Copy each line from the records below in which the word "form" is found.

*** Opening Data records ***

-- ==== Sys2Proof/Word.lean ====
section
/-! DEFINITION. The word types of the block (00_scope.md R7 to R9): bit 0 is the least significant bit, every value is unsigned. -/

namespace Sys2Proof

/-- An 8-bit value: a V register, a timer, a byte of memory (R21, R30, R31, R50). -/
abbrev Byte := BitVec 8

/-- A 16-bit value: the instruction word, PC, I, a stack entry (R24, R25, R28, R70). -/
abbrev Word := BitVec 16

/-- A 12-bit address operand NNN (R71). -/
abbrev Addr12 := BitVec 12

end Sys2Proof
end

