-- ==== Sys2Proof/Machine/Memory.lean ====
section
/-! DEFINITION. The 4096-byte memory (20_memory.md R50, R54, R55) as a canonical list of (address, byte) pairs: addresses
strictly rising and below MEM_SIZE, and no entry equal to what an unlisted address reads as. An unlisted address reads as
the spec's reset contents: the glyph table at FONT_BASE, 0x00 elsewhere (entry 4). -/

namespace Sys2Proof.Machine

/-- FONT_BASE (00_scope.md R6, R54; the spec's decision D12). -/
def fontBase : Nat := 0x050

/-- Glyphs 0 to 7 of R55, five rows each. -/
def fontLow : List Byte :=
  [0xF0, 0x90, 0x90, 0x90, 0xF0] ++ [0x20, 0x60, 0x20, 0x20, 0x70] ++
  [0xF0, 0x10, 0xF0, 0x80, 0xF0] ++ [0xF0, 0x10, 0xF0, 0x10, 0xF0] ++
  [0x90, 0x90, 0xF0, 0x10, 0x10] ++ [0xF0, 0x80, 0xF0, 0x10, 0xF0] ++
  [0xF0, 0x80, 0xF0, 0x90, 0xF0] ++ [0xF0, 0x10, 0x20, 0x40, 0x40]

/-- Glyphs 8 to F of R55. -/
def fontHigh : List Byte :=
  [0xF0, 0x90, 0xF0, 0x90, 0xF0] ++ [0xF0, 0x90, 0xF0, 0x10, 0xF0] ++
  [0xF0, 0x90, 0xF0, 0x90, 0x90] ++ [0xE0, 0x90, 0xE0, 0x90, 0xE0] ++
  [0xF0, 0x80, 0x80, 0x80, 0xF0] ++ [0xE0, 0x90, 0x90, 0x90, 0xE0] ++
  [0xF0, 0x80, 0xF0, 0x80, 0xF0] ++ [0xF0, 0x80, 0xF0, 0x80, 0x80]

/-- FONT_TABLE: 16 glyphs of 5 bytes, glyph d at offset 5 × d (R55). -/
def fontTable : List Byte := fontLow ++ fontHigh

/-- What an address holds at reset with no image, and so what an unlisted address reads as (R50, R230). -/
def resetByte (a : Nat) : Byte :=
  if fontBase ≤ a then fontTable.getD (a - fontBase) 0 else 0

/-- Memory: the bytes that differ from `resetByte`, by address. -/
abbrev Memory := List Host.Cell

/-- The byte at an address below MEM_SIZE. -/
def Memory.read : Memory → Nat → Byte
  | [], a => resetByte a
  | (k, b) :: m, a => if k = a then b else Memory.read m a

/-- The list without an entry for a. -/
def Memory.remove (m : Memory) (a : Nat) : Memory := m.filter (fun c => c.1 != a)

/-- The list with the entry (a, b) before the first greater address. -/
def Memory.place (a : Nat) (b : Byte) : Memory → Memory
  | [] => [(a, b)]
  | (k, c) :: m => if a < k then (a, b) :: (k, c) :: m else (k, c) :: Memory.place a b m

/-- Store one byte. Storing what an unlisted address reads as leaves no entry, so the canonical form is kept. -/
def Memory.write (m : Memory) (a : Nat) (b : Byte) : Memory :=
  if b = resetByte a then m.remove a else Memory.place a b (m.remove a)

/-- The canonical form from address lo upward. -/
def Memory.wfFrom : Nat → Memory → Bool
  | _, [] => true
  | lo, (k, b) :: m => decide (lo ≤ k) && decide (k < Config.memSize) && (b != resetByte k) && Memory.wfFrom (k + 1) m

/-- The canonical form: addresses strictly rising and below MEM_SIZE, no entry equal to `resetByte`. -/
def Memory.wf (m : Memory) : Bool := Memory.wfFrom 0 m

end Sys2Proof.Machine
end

*** Closing Data records ***

- Written solution -
/-- Store one byte. Storing what an unlisted address reads as leaves no entry, so the canonical form is kept. -/
/-- The canonical form from address lo upward. -/
/-- The canonical form: addresses strictly rising and below MEM_SIZE, no entry equal to `resetByte`. -/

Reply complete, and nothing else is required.